Watching nature take its course, from the top of a hill in northern England

There and Back, to See How Far it is. *


Every now and again my work takes me over the Pennines to the town of Ashton Under Lyne, to get there I could take a slow haul along the A roads followed by a dash of motorway, but I prefer the scenic route, it’s one I never tire of, the journey has inspired a post or two (or maybe it is at least three!) but there could be many more. Ashton would once have described its self as a Lancashire Mill town, towns that were woven from the weft and the warp of the textile industry.


These days  however it is billed as being part of the  Tameside Metropolitan Borough which doesn’t seem to raise the same civic passion as the War of the Roses, maybe that was the plan

Many of the mills are now demolished, the textile industry fell into decline during the great depression and never recovered. As with all towns, things have changed and it is a town that is not without it social problems (but then which town isn’t).

Aston 2-2

But Ashton maintains a friendly feel (and  I suspect if the place was just a smidge larger than it is, this would be lost.) People know one another and greet one another in the street and stop and chat. Park yourself on a bench in the town centre at lunch time, to eat your sandwich** and the person next to you is likely to strike up a conversation. I have an affection for the place.

sunset in Ashton-2

*‘There and back, to see how far it is’? What my brother always used to reply, when he was a teenager, when Mum asked him as he left home, ‘Where are you going?’

**or barm cake as a sandwich or buttie would be known in Lancashire, although there is something about visiting Ashton that makes me buy pies for my lunch!

Author: uphilldowndale

Watching the rhythm of rural life, from the top of a hill in northern England. Having spent most of my life avoiding writing, I now need to do it!
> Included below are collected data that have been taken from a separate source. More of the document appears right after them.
/-- The replay of a step whose error was found (R184, R185): it reads its tiles again; a second operand error is a fault of kind 1, and
its first one has it replayed once more. An error of the array that meets the replay is checked for as in any step. Its reads, as those of
the work done again after a restore, touch guard granules as those of the step did: whether they count a second time R155 and R185 do
not say (DESIGN CHOICE, log entry 37). -/
def Tile.mxReplay (t : Tile) (o : MxOp) (x : MxStep) : Tile × StepCheck :=
  let c := t.computeStep o x.aTile x.bTile
  let e := c.1.mx.upset.getD ⟨true, [], []⟩
  let y := { x with part := c.2.2.1, flags := c.2.2.2.1, ops := c.2.1, late := false, wrong := e.wrong, mirror := e.mirror }
  let u := { c.1 with mx := { c.1.mx with upset := none } }
  match c.2.2.2.2 with
  | some a =>
    (u.setStep o (if x.hit then { y with fault := y.fault.orElse fun _ => some (1, a), judged := true } else { y with hit := true, late := true }),
     .passed)
  | none => (u.setStep o (y.checked (o.check y)), o.check y)

/-- An error of the array joins those of the step in hand, which the checks at the step's end judge together (R181 to R183); with no step
in hand it meets nothing. Those of a replay wait for it. -/
def Tile.mxUpset (t : Tile) (u : MxUpset) : Tile :=
  if u.replay then
    let e := t.mx.upset.getD ⟨true, [], []⟩
    { t with mx := { t.mx with upset := some ⟨true, e.wrong ++ u.wrong, e.mirror ++ u.mirror⟩ } }
  else
    match t.mx.active.bind fun o => (o.steps.find? fun x => decide (t.tick < x.stop)).map fun x => (o, x) with
    | some (o, x) => t.setStep o { x with wrong := x.wrong ++ u.wrong, mirror := x.mirror ++ u.mirror }
    | none => t

/-- Whether the engine may work on a late step (R175): while the domain advances, and in a freeze for late work on what is due already; a
freeze for any other cause holds it. -/
def Tile.mxWorks (t : Tile) (x : MxStep) : Bool :=
  t.phase == Phase.running && (match t.freeze with
    | none => true
    | some z => z.cause == FreezeCause.landing && decide (x.stop + 16 ≤ t.tick))

/-- The step whose replay is outstanding, whose array work has ended, and on which the engine may work. -/
def Tile.mxReplayable (t : Tile) : Option (MxOp × MxStep) :=
  match t.mx.active with
  | some o => (o.steps.find? fun x => x.late && decide (x.stop ≤ t.tick) && t.mxWorks x).map fun x => (o, x)
  | none => none

/-- After a restore (R188): the shadow holds the restored accumulators, and the steps under way are done again. -/
def Matrix.restore (m : Matrix) (tick : Nat) : Matrix :=
  { m with shadow := some ⟨tick, m.accs, m.stk⟩, reloaded := true,
           active := m.active.map fun o => { o with steps := o.steps.map fun x =>
             { x with late := true, hit := false, failed := false, fault := none, wrong := [], mirror := [], judged := false } } }

end Sys2Proof.Machine
end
I am no domestic goddess, but if I were expecting visitors to my home, I would whisk round with the duster and plump up the cushions and generally make the place look presentable. I hope that by putting my words where others may see them it will encourage me to ‘tidy up and push the Hoover around’ my writing. On the other hand I may just be adding to the compost heap. Only time will tell! Pull up a chair, sit yourself down, I’ll put the kettle on.
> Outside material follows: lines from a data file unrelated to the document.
/-- Whether landings due now are not there, and whether a RECV is among them (R22, R30). -/
def Tile.landingHold (t : Tile) : Option Bool :=
  let late := t.landingsDue.filter fun l => !t.arrived l
  if late.isEmpty then none else some (late.any fun l => l.dest.isRecv)

/-- The fault of a landing (R146, R148, R258, R380): its trap; the error of a message has a TRAPINFO that the spec does not state, a free value
(log entry 64). -/
def Tile.landingFault (t : Tile) (l : Landing) : Option Trap :=
  match l.dest with
  | .recv _ _ src chan num stamp =>
    match t.message? src chan num with
    | some m =>
      if m.bad then some (infoTrap .eccue l.pos (Config.freeWord (t.key.id * 2 ^ 64 + t.tick)))
      else if m.stamp = stamp then none
      else some (infoTrap .tsmis l.pos (word (l.addr % 2 ^ 17 + src * 2 ^ 17 + chan * 2 ^ 28 + m.stamp % 2 ^ 32 * 2 ^ 32)))
    | none => none
  | .pop _ _ q num =>
    (recordCause (t.recordOf q num)).map fun c => infoTrap c l.pos (t.recordOf q num)
  | _ =>
    match l.got with
    | some (.fault c info) => some (infoTrap c l.pos info)
    | _ => none

/-- A landing that faults goes: a RECV gives its claim back and its message stays (R148), one that met an error takes the message and its
entry with it, as a far load does (R146), a POP's record is removed (R258). -/
def Tile.dropLanding (t : Tile) (l : Landing) : Tile :=
  let u := { t with landings := t.landings.filter fun k => k.num != l.num }
  match l.dest with
  | .recv _ _ src chan num _ =>
    if ((t.message? src chan num).map fun m => m.bad).getD false then
      { u with basin := u.basin.filter fun m => !(m.src == src && m.chan == chan && m.num == num) }
    else { u with claims := u.claims ++ [(src * 16 + chan, num)] }
  | .pop _ _ q num => u.setQueue q ((u.queue q).remove num)
  | _ => u

/-- Bytes of an arrival. -/
def Arrival.data : Arrival → List Byte
  | .bytes bs => bs
  | .word v _ => bytesOfNat 8 v.toNat
  | .fault _ _ => []

def Arrival.value : Arrival → Word
  | .word v _ => v
  | .bytes bs => BitVec.ofNat 64 (natOfBytes bs)
  | .fault _ _ => 0

def Arrival.fail : Arrival → Bool
  | .word _ (some b) => b
  | _ => false

/-- Write a landing at its due tick (R22); it enters no latch. -/
def Tile.writeLanding (t : Tile) (l : Landing) : Tile :=
  let u := { t with landings := t.landings.filter fun k => k.num != l.num }
  let a := l.got.getD (.bytes [])
  match l.dest with
  | .far f n => { u with regs := u.regs.setX f n a.value }
  | .farV f n => { u with regs := u.regs.setV f n (vregOf (natOfBytes a.data)) }
  | .atom f n p =>
    let r1 := match n with
      | some n => u.regs.setX f n a.value
      | none => u.regs
    { u with regs := match p with
      | some p => r1.setP p (boolWord a.fail)
      | none => r1 }
  | .recv f n src chan num _ =>
    match t.message? src chan num with
    | some m => { u with regs := u.regs.setV f n m.body, basin := u.basin.filter fun k => k != m }
    | none => u
  | .octet f base =>
    { u with regs := (List.range 8).foldl (fun r i => r.setX f (base + i) (word (natOfBytes ((a.data.drop (8 * i)).take 8)))) u.regs }
  | .rill f n => { u with regs := u.regs.setX f n a.value }
  | .pop f n q num => ({ u with regs := u.regs.setX f n (t.recordOf q num) }).setQueue q ((u.queue q).remove num)

/-! Results. -/

/-- The rank of a slot among results of one tick (R72). -/
def Slot.rank : Slot → Nat
  | .s => 0 | .va => 1 | .vb => 2 | .m => 3 | .ca => 4 | .cb => 5
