/-- A queue whose page cannot be had enters ERROR with XLATE and DETAIL 12 (R318); the packet that needed it completes
without signalling, and a launch whose arming needed it has its record (R366). -/
def State.parkFails (s : State) (q : Queue) : State :=
  match q.parkedBy with
  | some i =>
    match s.launches.find? fun l => l.queue == q.num && l.packet == i && l.begun && l.stage == LaunchStage.waiting with
    | some l => s.armFails l .xlate 12
    | none => s.failPacket q.num i Cause.xlate.code 12
  | none => s.queueFail q Cause.xlate.code 12

/-- QUEUE_PARK_TIMEOUT (R318). -/
def execQueueParkTimeout (n : Nat) (s : State) : Host.Outcome State Fault Refusal :=
  match s.queue? n with
  | none => .fault .noSuchObject
  | some q =>
    if s.qstate q = 2 ∧ (q.parkedAt.getD s.cycle) + Config.tenMsCycles ≤ s.cycle then .next (s.parkFails q)
    else .refused .notEnabled

/-! The end of a page request (R335, R336). -/

/-- Queues parked on a page that has come are active again. -/
def State.unparkAll (s : State) (p granule : Nat) (k : AccKind) : State :=
  (s.queues.filter fun q => q.pasid == p && q.parkedOn == some (granule, k)).foldl (fun x q =>
    (if x.qstate q = 2 then x.setQstate q 1 else x).onQueue q.num Queue.unparked) s

/-- The packets of a context that are complete but for their signal. -/
def State.owing (s : State) (p : Nat) : List (Queue × Packet) :=
  (s.queues.filter fun q => q.pasid == p).flatMap fun q => (q.packets.filter fun k => k.complete).map fun k => (q, k)

/-- Every access of a context to a page that cannot be had meets XLATE (R336). -/
def State.pageFails (s : State) (p granule : Nat) (k : AccKind) : State :=
  let s1 := (s.queues.filter fun q => q.pasid == p && q.parkedOn == some (granule, k)).foldl (fun x q => x.parkFails q)
    (s.failTiles p granule k .xlate)
  if k = .atomic then
    (s1.owing p).foldl (fun x e =>
      if s.signalAddr e.1 e.2.signal / 65536 = granule then x.failPacket e.1.num e.2.index Cause.xlate.code 12 else x) s1
  else s1

/-- The signals that wait for no page any more are decremented, with no need of a core or a slot (R315, R329). -/
def State.signalAll (s : State) (p : Nat) : State := (s.owing p).foldl (fun x e => x.signalPacket e.1.num e.2.index) s

/-- A request is answered: a resolved one is walked again (R335). -/
def State.endRequest (s : State) (p : Nat) (r : PageReq) (resolved : Bool) : State :=
  match s.ctx? p with
  | none => s
  | some c =>
    let c1 := { c with requests := c.requests.filter fun x => x.num != r.num }
    let s1 := (s.setCtx c1).postRequests p
    if resolved then
      let s2 := s1.walked c1 (r.granule * 65536)
      match s1.walk c1 (r.granule * 65536) with
      | .page _ => (s2.unparkAll p r.granule r.kind).signalAll p
      | _ => s2.pageFails p r.granule r.kind
    else s1.pageFails p r.granule r.kind

/-- An answer that comes while the context is saved is kept until it is restored (R341). -/
def State.keepAnswer (s : State) (c : Context) (n : Nat) (resolved : Bool) : State :=
  s.setCtx { c with requests := c.requests.map fun x => if x.num = n then { x with answer := some resolved } else x }

/-- PAGE_REQUEST_TIMEOUT (R335): across a save the 10 ms count on. -/
def execPageRequestTimeout (p n : Nat) (s : State) : Host.Outcome State Fault Refusal :=
  match s.ctx? p with
  | none => .fault .noSuchObject
  | some c =>
    match c.requests.find? fun r => r.num == n with
    | none => .refused .notEnabled
    | some r =>
      match r.written with
      | some w =>
        if r.answer.isNone && decide (w + Config.tenMsCycles ≤ s.cycle) then
          .next (if c.resident then s.endRequest p r false else s.keepAnswer c n false)
        else .refused .notEnabled
      | none => .refused .notEnabled

end Sys2Proof.Machine
end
16 thoughts on “There and Back, to See How Far it is. *

  1. Beautiful light on the buildings. Great job!

  2. i love that light! we have friends in cheshire and there is a thing called an oatcake that is nothing like the little oatcakes we have down here – it has bacon and cheese and all manner of goodies in it!

  3. One of the (many) things I love about Edinburgh is how, whenever I sit down in Princes Street Gardens with a sandwich (or a piece as it’s known up here), I can usually bank on having a random conversation with a random stranger.

    Love the pictures.

  4. I opened the post and thought “Oh! Coronation Street!” I loved that show. I loved every one of those chimneys. (Where’s the cat?)

    And all this time you thought I improved my leisure hours with Jane Austen.

    Now I have to go look at the barm cake and the pie.

  5. hiya mrs uhdd – arh, i was born in ashton under lyne some 41 years ago – wonder what it was like back then?

  6. I just really have only ever driven through Ashton and I cant say I know the place. Ive never really got inspired by it Uphill.

  7. Hmmm, a sandwich would only be referred to as a barmcake if it was made with one (e.g. ham barmcake or chip barmcake), and I’m not sure I’ve ever heard a sandwich made with a barmcake described to as a buttie – those are made with slices of bread.
    You’re not from round ‘ere, are you? 😉

  8. Just visited your “Manchester Specialities” link and must say that I think the Yankee media (I’m from Utah) have given British fare a “bum rap.” Everything mentioned sounded very tasty to me, like good, solid, homely cookery that would certainly satisfy. Some of the old recipes passed down through my family seem quite similar to these dishes, especially the Chester Pudding and the Tatie ‘ash. And we always keep a stash of Fisherman’s Friends on hand. Hmmmm, perhaps we should think of a visit to Ashton and environs in the future…

  9. Next time you have fish fingers, try them with Thai chilli sauce. Pretty damned good! 🙂

    • I thought I was being adventurous having tartar sauce! I had a ‘chip barm’ today (£1.30) and have been suffering from a carbohydrate overload for the rest of the day; I enjoyed it at the time mind you.

  10. brings back memories, I was born and bred in Oldham (Werneth), a stone’s throw away from Ashton, my gran used to catch the bus to Ashton once a week, I expect there was a market on. Ah…..Hollands pies, are they still as good as they used to be? Steak and kidney pud, chips, mushy peas and curry sauce was a Friday lunch staple from the chinese chippy on Hollins Road (A6104). Twenty four years ago now!